**Exercise goal:**
Tally the lines of the entries in which the string "theorem" occurs, and say only how many.

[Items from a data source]
---+---

/-! ### TimeBase -/

theorem State.frameGood_within {s : State} (w02 : W 0x02 = true) (p_flue : P .flue = true) (p_tb : P .tb = true) (hW0 : Within W P s0 s) : Within W P
    s0 (State.frameGood s) := by
  unfold State.frameGood
  try dsimp only
  simp (maxDischargeDepth := 60) only [and_self, and_true, implies_true, within_ite, within_mk, pageOf_lit, pageKind_lit, Nat.reduceDiv,
      Nat.reduceLeDiff, Nat.reduceAdd, Nat.reduceMod, if_false, true_or, or_true, State.set_within, State.event_within, w02, p_flue, p_tb, hW0]

theorem State.frameCount_within {s : State} {e : Nat} (p_tb : P .tb = true) (hW0 : Within W P s0 s) : Within W P s0 (State.frameCount s e) := by
  unfold State.frameCount
  try dsimp only
  simp (maxDischargeDepth := 60) only [and_self, implies_true, within_ite, within_mk, true_or, or_true, p_tb, hW0]

theorem State.frameBad_within {s : State} (w02 : W 0x02 = true) (p_flue : P .flue = true) (p_tb : P .tb = true) (hW0 : Within W P s0 s) : Within W P
    s0 (State.frameBad s) := by
  unfold State.frameBad
  try dsimp only
  simp (maxDischargeDepth := 60) only [and_self, and_true, implies_true, within_ite, within_mk, pageOf_lit, pageKind_lit, Nat.reduceDiv,
      Nat.reduceLeDiff, Nat.reduceAdd, Nat.reduceMod, if_false, true_or, or_true, State.set_within, State.event_within, w02, p_flue, p_tb, hW0]

theorem State.syncEdge_within {s : State} (w02 : W 0x02 = true) (p_flue : P .flue = true) (p_tb : P .tb = true) (hW0 : Within W P s0 s) : Within W P
    s0 (State.syncEdge s) := by
  unfold State.syncEdge
  try dsimp only
  (repeat' split) <;> (try simp (maxDischargeDepth := 60) only [and_true, within_mk, pageOf_lit, pageKind_lit, Nat.reduceDiv, Nat.reduceLeDiff,
      Nat.reduceAdd, Nat.reduceMod, if_false, true_or, or_true, State.set_within, State.frameGood_within, State.frameCount_within,
      State.frameBad_within, w02, p_flue, p_tb, hW0])

theorem State.modCarrier_within {s : State} {n : Port} {f : Carrier → Carrier} (p_tb : P .tb = true) (hW0 : Within W P s0 s) : Within W P s0
    (State.modCarrier s n f) := by
  unfold State.modCarrier
  try dsimp only
  simp (maxDischargeDepth := 60) only [within_mk, true_or, or_true, p_tb, hW0]

theorem State.carrierNow_within {s : State} {n : Port} (w24 : W 0x24 = true) (p_tb : P .tb = true) (hW0 : Within W P s0 s) : Within W P s0
    (State.carrierNow s n) := by
  unfold State.carrierNow
  try dsimp only
  simp (maxDischargeDepth := 60) only [pageOf_add, pageKind_portPage, Nat.reduceAdd, Nat.reduceLT, State.set_within, State.modCarrier_within, w24,
      p_tb, hW0]

theorem State.carrierTake_within {s : State} {n : Port} (w24 : W 0x24 = true) (p_tb : P .tb = true) (hW0 : Within W P s0 s) : Within W P s0
    (State.carrierTake s n) := by
  unfold State.carrierTake
  try dsimp only
  simp (maxDischargeDepth := 60) only [and_self, implies_true, within_ite, State.carrierNow_within, w24, p_tb, hW0]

---+---

**Answer below:**
7